In one of the counts, Kibet was charged with being in possession of a firearm and used it to commit felony contrary to section 308(1) of the penal code.
The court heard that on June 22, 2012 in Eldoret West Estate, Mr. Kibet jointly with others before court was found armed with a pistol in circumstances that indicated they had intent to commit robbery with violence.
The court also heard that on the same day, the accused jointly with others before court held the firearm in circumstances, which raised reasonable presumption that it was intended to be used for purposes prejudicial to public order.
Mr Kibet is also charged with stealing two mobile phones belonging to Moses Onyapidi both valued at Sh9,000 before applying actual violence to commit the act.
Kibet was also accused of obtaining Sh1.142 million from Barclays Bank on April 13, 2011 by falsely pretending that he was in a position to pay for it in loan form, a fact that was proved to be false.

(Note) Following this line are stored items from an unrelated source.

def handoverGo (c : Cap) (d : Dev) : Dev :=
  d.mirrorOp c (fun (d : Dev) =>
    if !c.mBit 2 && d.follows c.hdr.ns then d.fail c Status.notLead
    else match d.handoverNs c with
      | none => d.fail c Status.badField
      | some ns => ({ d with mir := { d.mir with handover := some ⟨c.seq, ns, none⟩ } } : Dev).handoverOn)

/-- No answer of the witness within 1 s (R306 step 3). -/
def handoverTimeoutEff (d : Dev) : Dev :=
  match d.mir.handover with
  | none => d
  | some h => match h.witnessSince with
    | none => d
    | some t => (d.raise Ev.witnessUnreachable 5 ((d.clk.tick - t) / 1000) 0 0).handoverEnd Status.unavailable

/-! ## PROMOTE (R305) -/

/-- A PROMOTE is allowed: a follower in PEER_LOST, for every namespace or for one that it follows. -/
def Dev.mayPromote (d : Dev) (c : Cap) : Bool :=
  d.mir.state == .peerLost && (if c.mBit 2 then d.mir.followsAny else d.follows c.hdr.ns)

/-- PROMOTE sends CLAIM; the capsule waits for the answer. Without a witness there is nobody to ask (log entry 62). -/
def promoteGo (c : Cap) (d : Dev) : Dev :=
  d.mirrorOp c (fun (d : Dev) =>
    if !d.mayPromote c || d.mir.promote.isSome then d.fail c Status.badField
    else if !d.witnessed then d.fail c Status.unavailable
    else ({ d with mir := { d.mir with promote := some ⟨c.seq, if c.mBit 2 then none else some c.hdr.ns⟩ } } : Dev).witnessSend
      .claim false)

/-- PROMOTE with FORCE: the loss has lasted at least `mirror.lease_ms`. -/
def promoteForceGo (c : Cap) (d : Dev) : Dev :=
  d.mirrorOp c (fun (d : Dev) =>
    let long := match d.mir.lostSince with
      | some t => decide (t + 1000 * d.pnum P.mirrorLeaseMs ≤ d.clk.tick)
      | none => false
    if d.mir.state != .peerLost || !d.mir.followsAny || !long then d.fail c Status.badField
    else
      let e := max d.mir.epoch d.mir.epochSeen + 1
      let d1 : Dev := { d with mir := { d.mir with epoch := e, epochSeen := e } }
      let d2 := d1.takeLead ((d.mir.nss.filter (fun m => !m.lead)).map (·.ns)) 3
      (if d2.witnessed then ({ d2 with mir := { d2.mir with fenced := true } } : Dev).witnessSend .renew true else d2).mirrorOk c)

/-! ## The rows -/

/-- The ops of `MIRROR_CTL`. -/
abbrev mirrorOps : List Nat := [1, 2, 3, 4, 5, 6, 7, 8, 9]

def pairEff (seq : Nat) (d : Dev) : Dev := d.admin seq Op.mirrorCtl (opIs mirrorOps 1) pairGo
/-- PAIR (R290). -/
def execPair (seq : Nat) (s : State) : Host.Outcome State Fault Refusal := s.run (pairEff seq)

def unpairEff (seq : Nat) (d : Dev) : Dev := d.admin seq Op.mirrorCtl (opIs mirrorOps 2) unpairGo
/-- UNPAIR (R290). -/
def execUnpair (seq : Nat) (s : State) : Host.Outcome State Fault Refusal := s.run (unpairEff seq)

def joinEff (seq : Nat) (fits : Bool) (d : Dev) : Dev := d.admin seq Op.mirrorCtl (opIs mirrorOps 3) (joinGo fits)
/-- JOIN (R290). -/
def execJoin (seq : Nat) (fits : Bool) (s : State) : Host.Outcome State Fault Refusal := s.run (joinEff seq fits)

def unjoinEff (seq : Nat) (d : Dev) : Dev := d.admin seq Op.mirrorCtl (opIs mirrorOps 4) unjoinGo
/-- UNJOIN (R290). -/
def execUnjoin (seq : Nat) (s : State) : Host.Outcome State Fault Refusal := s.run (unjoinEff seq)

def setModeEff (seq : Nat) (d : Dev) : Dev := d.admin seq Op.mirrorCtl (opIs mirrorOps 5) setModeGo
/-- SET_MODE (R290). -/
def execSetMode (seq : Nat) (s : State) : Host.Outcome State Fault Refusal := s.run (setModeEff seq)

def handoverEff (seq : Nat) (d : Dev) : Dev := d.admin seq Op.mirrorCtl (opIs mirrorOps 6) handoverGo
/-- HANDOVER (R306). -/
def execHandover (seq : Nat) (s : State) : Host.Outcome State Fault Refusal := s.run (handoverEff seq)

/-- HANDOVER_WITNESS_TIMEOUT (R306). -/
def execHandoverWitnessTimeout (s : State) : Host.Outcome State Fault Refusal := s.run handoverTimeoutEff

def promoteEff (seq : Nat) (d : Dev) : Dev := d.admin seq Op.mirrorCtl (fun c => opIs mirrorOps 7 c && !c.mBit 3) promoteGo
/-- PROMOTE (R305). -/
def execPromote (seq : Nat) (s : State) : Host.Outcome State Fault Refusal := s.run (promoteEff seq)

def promoteForceEff (seq : Nat) (d : Dev) : Dev := d.admin seq Op.mirrorCtl (fun c => opIs mirrorOps 7 c && c.mBit 3) promoteForceGo
/-- PROMOTE_FORCE (R305). -/
def execPromoteForce (seq : Nat) (s : State) : Host.Outcome State Fault Refusal := s.run (promoteForceEff seq)

def mirrorStatusEff (seq : Nat) (d : Dev) : Dev := d.admin seq Op.mirrorCtl (opIs mirrorOps 8) mirrorStatusGo
/-- MIRROR_STATUS (R291). -/
def execMirrorStatus (seq : Nat) (s : State) : Host.Outcome State Fault Refusal := s.run (mirrorStatusEff seq)

def witnessKeyEff (seq : Nat) (d : Dev) : Dev := d.admin seq Op.mirrorCtl (opIs mirrorOps 9) witnessKeyGo
/-- WITNESS_KEY (R290). -/
def execWitnessKey (seq : Nat) (s : State) : Host.Outcome State Fault Refusal := s.run (witnessKeyEff seq)

/-! ## The witness (R300 to R305) -/

/-- The parameters of the witness client that a RENEW puts in force (R312; log entry 63). -/
def renewParam (p : Nat) : Bool := p == P.mirrorLeaseMs || p == P.mirrorWitnessAddr || p == P.mirrorWitnessPort

/-- Sends RENEW; a forced one that waits for its grant stays forced (R302, R305). -/
def Dev.renew (d : Dev) : Dev :=
  let d1 := d.applyCommitted renewParam
  if d1.witnessed then d1.witnessSend .renew (d.mir.reqs.any (fun q => q.msg == .renew && q.forced)) else d1

/-- `mirror.lease_ms` / 4 has passed (R302). -/
def leaseRenewEff (d : Dev) : Dev :=
  if d.par.run == .running && d.mir.state != .unpaired && (d.witnessed || (d.par.committed.any (fun x => x.1 == P.mirrorWitnessAddr))) then
    d.renew else d

/-- 0.9 × lease_ms has passed since the last RENEW that was granted (R302). -/
def leaseExpiryEff (d : Dev) : Dev := if d.mir.state != .unpaired && d.mir.leaseUntil.isSome then d.fence else d

/-- The SOLO wait ends (R303, R304). -/
def soloWaitEff (d : Dev) : Dev :=
  let one (m : MirrorNs) : MirrorNs := if m.lead && m.st == .waiting then { m with waitSince := none } else m
  ({ d with mir := { d.mir with nss := d.mir.nss.map one } } : Dev).soloOn

/-- A follower in PEER_LOST claims again (R305). -/
def claimTimerEff (d : Dev) : Dev := d.autoClaim

/-- Requests not yet answered are sent again, unchanged (R300); after 1 s without an answer that is reported, once a second
(log entry 64). -/
def witnessRetransmitEff (d : Dev) : Dev :=
  let again (q : WitReq) : WitReq := { q with tries := q.tries + 1 }
  let d1 : Dev := { d with mir := { d.mir with reqs := d.mir.reqs.map again } }
  d.mir.reqs.foldl (fun (d : Dev) (q : WitReq) =>
    let d2 := d.emitWitness q
    if (q.tries + 1) % 10 = 0 then d2.raise Ev.witnessUnreachable q.msg.num ((d.clk.tick - q.sentAt) / 1000) 0 0 else d2) d1

/-- The request that a reply answers: the nonce matches and the signature is valid under the stored key (R300). -/
def Dev.answered (d : Dev) (r : WitReply) : Option WitReq :=
  if r.signatureOk && d.mir.witnessKey.isSome then d.mir.reqs.find? (fun q => q.nonce == r.nonce) else none

/-- PEER_SOLO in a reply: the copies that this drive follows are STALE (R300, R303). -/
def Dev.notePeerSolo (d : Dev) (r : WitReply) : Dev :=
  if r.peerSolo && !d.linked then
    (d.mir.nss.filter (fun m => !m.lead)).foldl (fun (d : Dev) (m : MirrorNs) => d.setNsState m.ns .stale) d
  else d

/-- A lease runs for 0.9 × its length from the moment of the request (R302). -/
def Dev.takeLease (d : Dev) (q : WitReq) (r : WitReply) : Dev :=
  { d with mir := { d.mir with leaseUntil := some (q.sentAt + 900 * r.leaseMs), lastGrant := d.clk.tick } }

/-- FENCED namespaces return to the state before (R302); one whose partner is lost asks for SOLO (R303). -/
def Dev.unfence (d : Dev) : Dev :=
  let fs := d.mir.led.filter (·.st == .fenced)
  let d1 : Dev := { d with mir := { d.mir with fenced := false } }
  let d2 := fs.foldl (fun (d : Dev) (m : MirrorNs) =>
    let d3 := d.setNsState m.ns m.prev
    if m.prev == .solo then d3.freeWaiters m else d3) d1
  if fs.any (·.prev == .waiting) then d2.askSolo else d2

/-- A GRANT: its epoch is adopted (R302), and the drive acts on it. -/
def witnessGrantEff (r : WitReply) (d : Dev) : Dev :=
  match d.answered r with
  | none => d
  | some q =>
    let d1 : Dev := { d with mir := { d.mir with
      reqs := d.mir.reqs.filter (fun x => x.nonce != q.nonce), epoch := r.epoch, epochSeen := max d.mir.epochSeen r.epoch } }
    let d2 := d1.notePeerSolo r
    match q.msg with
    | .renew => (d2.takeLease q r).unfence
    | .solo =>
      let one (m : MirrorNs) : MirrorNs := if m.lead && m.st == .waiting then { m with soloGranted := true } else m
      ({ d2 with mir := { d2.mir with soloRecord := true, nss := d2.mir.nss.map one } } : Dev).soloOn
    | .claim => (d2.takeLease q r).claimGranted
    | .release => { d2 with mir := { d2.mir with soloRecord := false } }
    | .handover => (d2.takeLease q r).handoverDone r.epoch

/-- A REFUSE: `EV_WITNESS_REFUSED`, and the drive acts on it. -/
def witnessRefuseEff (r : WitReply) (d : Dev) : Dev :=
  match d.answered r with
  | none => d
  | some q =>
    let d1 : Dev := { d with mir := { d.mir with reqs := d.mir.reqs.filter (fun x => x.nonce != q.nonce) } }
    let d2 := (d1.raise Ev.witnessRefused q.msg.num r.reason (r.epoch % 2 ^ 32) 0).notePeerSolo r
    match q.msg with
    | .solo => d2.soloOn
    | .claim => d2.endPromote Status.unavailable
    | .handover => d2.handoverEnd Status.unavailable
    | .renew | .release => d2

/-- LEASE_RENEW_TIMER (R302). -/
def execLeaseRenewTimer (s : State) : Host.Outcome State Fault Refusal := s.run leaseRenewEff
/-- LEASE_EXPIRY (R302). -/
def execLeaseExpiry (s : State) : Host.Outcome State Fault Refusal := s.run leaseExpiryEff
/-- SOLO_WAIT_EXPIRY (R303). -/
def execSoloWaitExpiry (s : State) : Host.Outcome State Fault Refusal := s.run soloWaitEff
/-- CLAIM_TIMER (R305). -/
def execClaimTimer (s : State) : Host.Outcome State Fault Refusal := s.run claimTimerEff
/-- WITNESS_RETRANSMIT (R300). -/
def execWitnessRetransmit (s : State) : Host.Outcome State Fault Refusal := s.run witnessRetransmitEff
/-- WITNESS_GRANT (R301). -/
def execWitnessGrant (r : WitReply) (s : State) : Host.Outcome State Fault Refusal := s.run (witnessGrantEff r)
/-- WITNESS_REFUSE (R301). -/
def execWitnessRefuse (r : WitReply) (s : State) : Host.Outcome State Fault Refusal := s.run (witnessRefuseEff r)

end Sys2Proof.Machine
end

He also faces another count of forging a Barclays bank forms at the bank’s Eldoret branch with intent to defraud it a second time.

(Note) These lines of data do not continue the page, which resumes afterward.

/-- DELETE_RECORD (R294). -/
def execDeleteRecord (h : CwHdr) (r : CwRec) (s : State) : Host.Outcome State Fault Refusal := s.run (fun (d : Dev) => d.cwArrive h (.delete r))

/-- SECURE_DELETE_RECORD (R310). -/
def execSecureDeleteRecord (h : CwHdr) (r : CwRec) (s : State) : Host.Outcome State Fault Refusal := s.run (fun (d : Dev) => d.cwArrive h (.secureDelete r))

/-- MP_BEGIN_RECORD (R293). -/
def execMpBeginRecord (h : CwHdr) (r : CwRec) (s : State) : Host.Outcome State Fault Refusal := s.run (fun (d : Dev) => d.cwArrive h (.mpBegin r))

/-- MP_PART_RECORD (R293). -/
def execMpPartRecord (h : CwHdr) (r : CwRec) (s : State) : Host.Outcome State Fault Refusal := s.run (fun (d : Dev) => d.cwArrive h (.mpPart r))

/-- MP_COMMIT_RECORD (R294). -/
def execMpCommitRecord (h : CwHdr) (r : CwRec) (s : State) : Host.Outcome State Fault Refusal := s.run (fun (d : Dev) => d.cwArrive h (.mpCommit r))

/-- MP_CANCEL_RECORD (R293). -/
def execMpCancelRecord (h : CwHdr) (r : CwRec) (s : State) : Host.Outcome State Fault Refusal := s.run (fun (d : Dev) => d.cwArrive h (.mpCancel r))

/-- LOST_RECORD (R308). -/
def execLostRecord (h : CwHdr) (r : CwRec) (s : State) : Host.Outcome State Fault Refusal := s.run (fun (d : Dev) => d.cwArrive h (.lost r))

/-- LIST_RECORD (R308). -/
def execListRecord (h : CwHdr) (n : BitVec 12) (snapshot lo hi : Nat) (es : List (BitVec 128 × Nat)) (s : State) :
    Host.Outcome State Fault Refusal :=
  s.run (fun (d : Dev) => d.cwArrive h (.list n snapshot lo hi es))

/-- WANT_RECORD (R308). -/
def execWantRecord (h : CwHdr) (n : BitVec 12) (hs : List (BitVec 128)) (s : State) : Host.Outcome State Fault Refusal :=
  s.run (fun (d : Dev) => d.cwArrive h (.want n hs))

/-- APPLIED_RECORD (R295). -/
def execAppliedRecord (h : CwHdr) (n : BitVec 12) (watermark : Nat) (vs : List Nat) (failed : Option (Nat × Nat)) (s : State) :
    Host.Outcome State Fault Refusal :=
  s.run (fun (d : Dev) => d.cwArrive h (.applied n watermark vs failed))

/-- PARTNER_READ (R297). -/
def execPartnerRead (h : CwHdr) (id : Nat) (n : BitVec 12) (opcode : BitVec 16) (key : Bytes) (offset len : Nat) (version : Option Nat)
    (s : State) : Host.Outcome State Fault Refusal :=
  s.run (fun (d : Dev) => d.cwArrive h (.read id n opcode key offset len version))

/-- PARTNER_READ_REPLY (R298). -/
def execPartnerReadReply (h : CwHdr) (id : Nat) (st : BitVec 16) (version : Nat) (data : Bytes) (s : State) :
    Host.Outcome State Fault Refusal :=
  s.run (fun (d : Dev) => d.cwArrive h (.answer id st version data))

/-- ROLE_RECORD (R306). -/
def execRoleRecord (h : CwHdr) (roles : List RoleEntry) (epoch : Nat) (s : State) : Host.Outcome State Fault Refusal :=
  s.run (fun (d : Dev) => d.cwArrive h (.role roles epoch))

end Sys2Proof.Machine
end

In these forgery accusations Kibet was accused of using an alias, Peter Lochakapong, using the name to commit various other criminal offences contained in the charge sheet.
The offences included making a false document named Teachers’ Service Commission Payslip number TSC349995 in the name of Peter Lochakapong purporting it to be a genuine document issued by TSC.
The forgery, according to the prosecution, was intended to further defraud the bank.
The accused, through Lawyer John Nyandoro, applied to be released on bond but his application was rejected by the prosecution based on the gravity and number of criminal counts against him.
Eldoret Chief Magistrate Charles Mbogo consented to the opposition by the prosecution and remanded the accused at the Eldoret G.K Prison.
“The accused has in the past committed a series of criminal activities and even appeared before a Kitale Court for similar offences. The prosecution is therefore justified beyond reasonable doubt to remand him,” said the Chief Magistrate.
While quoting article 49 clause 1 paragraph H of the constitution, the Chief Magistrate said the accused could not be admitted to bond and that offering surety could be a fault.
The case will be mentioned on May 22 while hearing is set for June 19, 2013.